▶ **Problem to solve**: Once you find a line containing the word "tRelUs" in the entries below, copy it.
# # # # #
/-- The state after reset (10_state.md R43). -/
def Obligations.ResetHoldsTheSpecsValues : Prop :=
  let s := State.reset
  readReg offCtrl s = 0#32 ∧ readReg offStatus s = 0#32 ∧ readReg offData s = 0#32 ∧ readReg offChk s = 0#32 ∧
  readReg offBudget s = Config.budgetReset ∧
  readReg offParam s = Config.tBitUs ++ Config.tSettleUs ++ Config.tRelUs ++ Config.tStartMs ∧
  (∀ k < 5, workByte k s = 0#8) ∧ s.sh = 0#8 ∧ s.acc = 0#8 ∧
  s.bitIdx = 0#3 ∧ s.byteIdx = 0#3 ∧ s.abrt = false ∧ s.wRespTo = false ∧ s.wByteTo = 0#5 ∧
  s.cnt = 0#32 ∧ s.budL = 0#32 ∧ s.fsmState = Code.idle ∧ s.dir = .input ∧ s.out = .high ∧ irq s = false ∧
  s.trace = [] ∧ s.faultMark = none ∧ s.refusedMark = none

/-- The reset input puts every piece of SWBB state at its reset value, in the middle of a transaction and under
a fault mark alike (70_reset_and_hazards.md R231). The moves and line answers to come stay (log 13). -/
def Obligations.ResetInputAbandonsTheTransaction : Prop :=
  ∀ (s : State) (rest : List Move), s.agenda = .reset :: rest →
    step s = .next
      { State.reset with agenda := rest, lineIn := s.lineIn, drawCount := s.drawCount }

/-- A set fault mark has ended the run: every move but a reset answers the fault (00_scope.md R9; log 9). -/
def Obligations.FaultMarkEndsTheRun : Prop :=
  ∀ (s : State) (f : Fault), s.faultMark = some f → s.agenda.head? ≠ some .reset → step s = .fault f

/-! ## Host reads -/

/-- `rd STATUS` returns the flags, each at its bit, and changes nothing (42_host_interface.md R173). -/
def Obligations.RdStatusReturnsEveryField : Prop :=
  ∀ s : State, ∃ r : Word, exec .rdStatus s = .next { s with responses := s.responses ++ [r] } ∧
    r.getLsbD 0 = s.busy ∧ r.getLsbD 1 = s.done ∧ r.getLsbD 2 = s.valid ∧
    (r.getLsbD 3 = true ↔ s.outcome = .checksumMismatch) ∧ r.getLsbD 4 = s.respTo ∧
    r.extractLsb' 5 5 = s.byteTo ∧ r.getLsbD 10 = s.sovr ∧ r.extractLsb' 11 5 = 0#5 ∧
    r.extractLsb' 16 4 = s.fsmState ∧ r.extractLsb' 20 12 = 0#12

/-- `rd CTRL`, `rd DATA`, `rd CHK`, `rd BUDGET` and `rd PARAM` return their registers and change nothing
(42_host_interface.md R172, R175, R177, R179, R181). -/
def Obligations.ReadsReturnTheirRegisters : Prop :=
  ∀ s : State,
    exec .rdCtrl s = .next { s with responses := s.responses ++ [0#30 ++ BitVec.ofBool s.ie ++ 0#1] } ∧
    exec .rdData s = .next { s with responses := s.responses ++ [s.data] } ∧
    exec .rdChk s = .next { s with responses := s.responses ++ [0#16 ++ s.sum ++ s.crc] } ∧
    exec .rdBudget s = .next { s with responses := s.responses ++ [s.budget] } ∧
    exec .rdParam s = .next { s with responses := s.responses ++
      [Config.tBitUs ++ Config.tSettleUs ++ Config.tRelUs ++ Config.tStartMs] }

/-- A read of a reserved offset returns 0 and changes nothing (42_host_interface.md R183). -/
def Obligations.ReservedReadsReturnZero : Prop :=
  ∀ (s : State) (off : Offset),
    (off = 0x18#6 ∨ off = 0x1C#6 → exec (.rdRsvdLow off) s = .next { s with responses := s.responses ++ [0#32] }) ∧
    (0x20#6 ≤ off ∧ off.extractLsb' 0 2 = 0#2 →
      exec (.rdRsvdHigh off) s = .next { s with responses := s.responses ++ [0#32] })

/-! ## Host writes -/

/-- `wr CTRL, d`: IE, and the START request accepted in IDLE and recorded as an overrun elsewhere
(42_host_interface.md R171). -/
def Obligations.WrCtrlSetsEnableAndRequestsStart : Prop :=
  ∀ (d : Word) (s : State),
    (d.getLsbD 0 = false → exec (.wrCtrl d) s = .next { s with ie := d.getLsbD 1 }) ∧
    (d.getLsbD 0 = true → s.fsmState = Code.idle → exec (.wrCtrl d) s = .next { s with
      ie := d.getLsbD 1, budL := s.budget,
      w0 := 0#8, w1 := 0#8, w2 := 0#8, w3 := 0#8, w4 := 0#8, sh := 0#8, acc := 0#8,
      bitIdx := 0#3, byteIdx := 0#3, cnt := 0#32, abrt := false, wRespTo := false, wByteTo := 0#5,
      busy := true, done := false, fsmState := Code.sDirOut }) ∧
    (d.getLsbD 0 = true → s.fsmState ≠ Code.idle →
      exec (.wrCtrl d) s = .next { s with ie := d.getLsbD 1, sovr := true })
# # # # #
▶ **Exercise response**:
  readReg offParam s = Config.tBitUs ++ Config.tSettleUs ++ Config.tRelUs ++ Config.tStartMs ∧
      [Config.tBitUs ++ Config.tSettleUs ++ Config.tRelUs ++ Config.tStartMs] }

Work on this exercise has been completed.